Andronikos II Palaiologos followed his father's precedent. The tolerance of Andronikos was quite notable, even drawing condemnation from Patriarch Athanasius III of Alexandria, against what he saw as "excessive" tolerance of Jews and other non-Christians, in particular for permitting them to live amongst Christians. The patriarch's complaint indicates that, in spite of the tolerance of the Palaiologoi, the norm of imperial law was to require non-Christians to live separately from Christians. This apparent trend of segregation between the peoples of Byzantium, which certainly included the Jews, is confirmed in a letter by John, bishop of Citrus, in the latter half of the twelfth century, which declared that, "People of alien tongues and alien beliefs, such as Jews, Armenians, Ishmaelites, Hagarites and other such as these were permitted from of old to dwell in Christian countries and cities, except that they had to live separately and not together with the Christians". In Constantinople, there was a Jewish quarter near the eponymous gate in the modern Yenikapı area.

By the fourteenth century, the Jewish question of Byzantium seemed to be most concerned with Venetian Jews. Venetians had come to reside in the Empire in large numbers by the early 14th century, and treaties between the Empire and Venice granted the Venetians living in the empire, including Jews of Venetian origin, special privileges, though they also carried certain minor economic prohibitions. Under the aegis of these treaties, Venetian Jews could buy, sell or rent land anywhere in Constantinople. They also enjoyed a more favorable tax structure than Byzantine citizens, as well as the freedom of movement and settlement anywhere in the Empire.
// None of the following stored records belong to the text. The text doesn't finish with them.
def Io.reset : Io where
  holdA := .reset; holdB := .reset; rst := .reset; upLock := false; dnLock := false
  upHere := false; dnHere := false; ledAct := false; faultN := false
  holdReset := false; applying := []; hold := 0

/-- The settings in force before any image is applied: reset values only. -/
def Settings.reset : Settings where
  format := 0; signer := 1; series := 0; serial := []; regs := []; spaces := []; profiles := []
  anchors := []; placement := []; tcam := []; pattern := []; release_ := false; bytes := []

def Boot.reset : Boot where
  running := false; fwA := .active; fwB := .empty; hdrA := none; hdrB := none
  fwSlotB := false; tries := 0; setA := .empty; setB := .empty; imgA := none; imgB := none
  setSlotB := false; set_ := .reset; secCount := 0; secWant := 0; owner := none; enrolSeries := 0
  identity := []; mac := 0; cert := []; keys := []; saltA := 0; saltB := 0; everUp := false; clean := false
  cause := 1; xfer := none; whenAt := 0; journalFormats := 0; migrated := []
  warned := false; inv := []; chainOut := []; chainSeen := []; bankHealth := 1; soft := []; heathEn := true
  payA := []; payB := []; idA := 0; idB := 0; factory := .reset; seenKeys := []; pairings := []
  restart := false; goodAt := 0

def Admin.reset : Admin := { jobs := [], slot := none, foster := none, copies := 0, moved := 0 }

def Dev.reset : Dev where
  regs := []; prs := []; now := 0; freeNo := 0; portA := .reset; portB := .reset; portC := .reset
  pool := 0; pool7 := 0; ses := .reset; disp := .reset; pol := .reset
  irq := .reset; cal := .reset; evr := .reset; sws := Vector.replicate 16 Swath.reset
  pw := .reset; io := .reset; boot := .reset; adm := .reset

/-- The drive right after a reset of the whole drive, before it starts and applies settings; no
command waits. -/
def State.reset : State := { dev := .reset, pending := [] }

end Sys2Proof.Machine
end

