/-- What a read of GCL_DATA returns on a path. -/
def Dev.gclDataRead (d : Dev) (p : PortId) (path : ReqPath) : Word :=
  lookD (bitsOf (d.pathReg path (Addr.gclAddr p)) 0 9) 0 (d.port p).gclAdmin

/-- A gate-list word as stored: of word 0 only GATES (Table 2-4; R6: reserved bits stay 0). -/
def gclWord (a : Nat) (v : Word) : Word := if a % 2 = 0 then v &&& 0xFF#32 else v

/-- An access to GCL_DATA: the admin bank's word, refused with GCL_ERR while PENDING (R56); the
address steps. -/
def doGclDataAccess (p : PortId) (path : ReqPath) (w : Option Word) (d : Dev) : Dev :=
  let b := Base.prt p
  let a := bitsOf (d.pathReg path (Addr.gclAddr p)) 0 9
  let d := match w with
    | none => d
    | some v =>
      if d.flag b F.PRT_GCL_CTRL_PENDING then
        d.setCond b F.PRT_GCL_CTRL_GCL_ERR 1 (0x03 + 8 * p.idx)
      else d.updPort p fun x => { x with gclAdmin := putD a 0 (gclWord a v) x.gclAdmin }
  d.setPathReg path (Addr.gclAddr p) (BitVec.ofNat 32 ((a + 1) % 512))

/-! ### Links, rate steps and EEE (R62 to R67, R609) -/

/-- Another fabric port is in a step (R64). -/
def Dev.otherStepping (d : Dev) (p : PortId) : Bool :=
  match p with
  | .a => d.flag (Base.prt .b) F.PRT_STATUS_STEPPING
  | .b => d.flag (Base.prt .a) F.PRT_STATUS_STEPPING
  | .c => false

/-- A step begins: the link drops for renegotiation, pause and PFC state clears (R66). -/
def Dev.beginStep (d : Dev) (p : PortId) (down : Bool) : Dev :=
  let b := Base.prt p
  let d := d.setFld b F.PRT_STATUS_LINK 0
  let d := d.setFld b F.PRT_STATUS_RATE 0
  let d := d.setFld b F.PRT_STATUS_PAUSED 0
  let d := d.setFld b F.PRT_STATUS_PFC_PAUSED 0
  let d := d.setFld b F.PRT_STATUS_LPI 0
  let d := d.setFld b F.PRT_STATUS_STEPPING 1
  d.updPort p fun x => { x with stepped := down, ownPause := false, ownPause7 := false }

/-- The mode of the lower rate: 50 Gb/s on a fabric port, 2.5 Gb/s on port C (R62, R65). -/
def lowMode (p : PortId) : Nat := if p = .c then 3 else 2

/-- The port stands ready for a step down or up: enabled by STEP_EN, linked at the rate it leaves, the
partner able (R62, R63, R65). -/
def Dev.mayStep (d : Dev) (p : PortId) (down : Bool) : Bool :=
  let b := Base.prt p
  d.flag b F.PRT_CTRL_STEP_EN && d.flag b F.PRT_STATUS_LINK && !d.flag b F.PRT_STATUS_STEPPING &&
    (if down then d.fld b F.PRT_STATUS_RATE == 1 && (d.port p).lowAdv
     else (d.port p).stepped && d.fld b F.PRT_STATUS_RATE == lowMode p)

/-- The condition for a step at a load, in percent of the lower rate. -/
def Dev.wantsStep (d : Dev) (p : PortId) (down : Bool) (loadPct : Nat) : Bool :=
  let b := Base.prt p
  d.mayStep p down &&
    (if down then decide (loadPct < d.fld b F.PRT_STEP_DOWN_PCT)
     else decide (d.fld b F.PRT_STEP_UP_PCT < loadPct))

/-- A waiting step of a fabric port begins when the other port is in none and it still may step. -/
def Dev.beginWaiting (d : Dev) (p : PortId) : Dev :=
  match (d.port p).stepWait with
  | none => d
  | some down =>
    if d.otherStepping p then d
    else
      let d := d.updPort p fun x => { x with stepWait := none }
      if d.mayStep p down then d.beginStep p down else d

/-- Only one fabric port steps at a time, port A first (R64). -/
def Dev.beginSteps (d : Dev) : Dev := (d.beginWaiting .a).beginWaiting .b

/-- The other fabric port. -/
def otherPort : PortId → Option PortId
  | .a => some .b | .b => some .a | .c => none

/-- A port meets the condition for a step: it waits for its turn. -/
def Dev.askStep (d : Dev) (p : PortId) (down : Bool) (loadPct : Nat) : Dev :=
  if d.wantsStep p down loadPct then d.updPort p fun x => { x with stepWait := some down } else d

/-- RATE_STEP_DOWN and RATE_STEP_UP: `other` is the load of the other fabric port when it too has met the
condition's dwell at this moment. -/
def Dev.rateStep (d : Dev) (p : PortId) (down : Bool) (loadPct : Nat) (other : Option Nat) : Dev :=
  match otherPort p with
  | none => if d.wantsStep p down loadPct then d.beginStep p down else d
  | some q =>
    let d := d.askStep p down loadPct
    let d := match other with
      | some l => d.askStep q down l
      | none => d
    d.beginSteps

/-- A port whose load has stayed below DOWN_PCT for DWELL seconds steps down (R62, R64, R65). -/
def doRateStepDown (p : PortId) (loadPct : Nat) (other : Option Nat) (d : Dev) : Dev :=
  d.rateStep p true loadPct other

/-- A stepped-down port whose load exceeds UP_PCT steps back up (R63). -/
def doRateStepUp (p : PortId) (loadPct : Nat) (other : Option Nat) (d : Dev) : Dev :=
  d.rateStep p false loadPct other

/-- The link goes down; what trains next is not stepped. -/
def Dev.linkDown (d : Dev) (p : PortId) : Dev :=
  let b := Base.prt p
  let was := d.flag b F.PRT_STATUS_LINK
  let d := d.setFld b F.PRT_STATUS_LINK 0
  let d := d.setFld b F.PRT_STATUS_RATE 0
  let d := d.setFld b F.PRT_STATUS_LPI 0
  let d := d.setFld b F.PRT_STATUS_PAUSED 0
  let d := d.setFld b F.PRT_STATUS_PFC_PAUSED 0
  let d := d.setFld b F.PRT_STATUS_STEPPING 0
  let d := d.updPort p fun x => { x with stepped := false, stepWait := none }
  if was then d.raise (shared (8 * p.idx)) else d

/-- The port may train its link. -/
def Dev.mayLink (d : Dev) (p : PortId) : Bool :=
  d.boot.running && d.portPowered p && d.flag (Base.prt p) F.PRT_CTRL_ENABLE && !d.resetting (.port p)

/-- The mode a trained link may run in: the lower rate while a step down has withdrawn the higher one, the
higher rate at a step back up, and otherwise that of SPEED, any of Table 2-1 when SPEED is auto (R609, R62,
R63, R65). -/
def Dev.modeOk (d : Dev) (p : PortId) (mode : Nat) : Bool :=
  let s := d.fld (Base.prt p) F.PRT_CTRL_SPEED
  if (d.port p).stepped then mode == lowMode p
  else if d.flag (Base.prt p) F.PRT_STATUS_STEPPING then mode == 1
  else decide (1 ≤ mode ∧ mode ≤ 4) && (s == 0 || s == mode)

/-- LINK_CHANGE: the link comes up in a mode, or goes down with mode 0 (R609). In a step the link is down
already, and the other fabric port's step waits until it is up again (R64). The power contract of port C is not
affected (R421). -/
def doLinkChange (p : PortId) (mode : BitVec 3) (lowAdv eeeAdv : Bool) (d : Dev) : Dev :=
  let b := Base.prt p
  if mode = 0 then if d.flag b F.PRT_STATUS_STEPPING then d else d.linkDown p
  else if d.mayLink p && d.modeOk p mode.toNat then
    let was := d.flag b F.PRT_STATUS_LINK
    let d := d.setFld b F.PRT_STATUS_LINK 1
    let d := d.setFld b F.PRT_STATUS_RATE mode.toNat
    let d := d.setFld b F.PRT_STATUS_STEPPING 0
    let d := d.updPort p fun x => { x with lowAdv := lowAdv, eeeAdv := eeeAdv }
    let d := if was then d else d.raise (shared (8 * p.idx))
    (d.flowCheckPort p).beginSteps
  else d

/-- The fragment of a session by epoch, message number and index. -/
def Ctx.frag (c : Ctx) (ep seq idx : Nat) : Option OutFrag :=
  c.out.find? fun f => f.seq == seq && f.idx == idx && f.epoch == ep

/-- A queued fragment is retained no longer: nothing of it goes on the wire. -/
def Dev.stale (d : Dev) (e : TxEnt) : Bool :=
  match e.item with
  | .skp sid ep seq idx => ((d.ctx sid).bind fun c => c.frag ep seq idx).isNone
  | _ => false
Further complicating this legal status, some Jews obtained Venetian citizenship either "by coming from areas subject to the Republic or by purchasing naturalization", thus obtaining the same privileges as Venetian nationals in the Empire. At this time, the Empire was in rapid decay, and could not seriously enforce laws intended to curtail these rights and regain economic control within its borders. Thus, an exception to the general trend of Byzantine history emerged during this century, whereby Jews were entitled to a broader set of rights than Christians. However, it is important to note that these liberties were conferred based on their being Venetian, not based on their Jewish identity. Non-Venetian Jews did not profit from the Venetian-Byzantine treaties, and non-Jewish Venetians enjoyed the same liberties as their Jewish compatriots.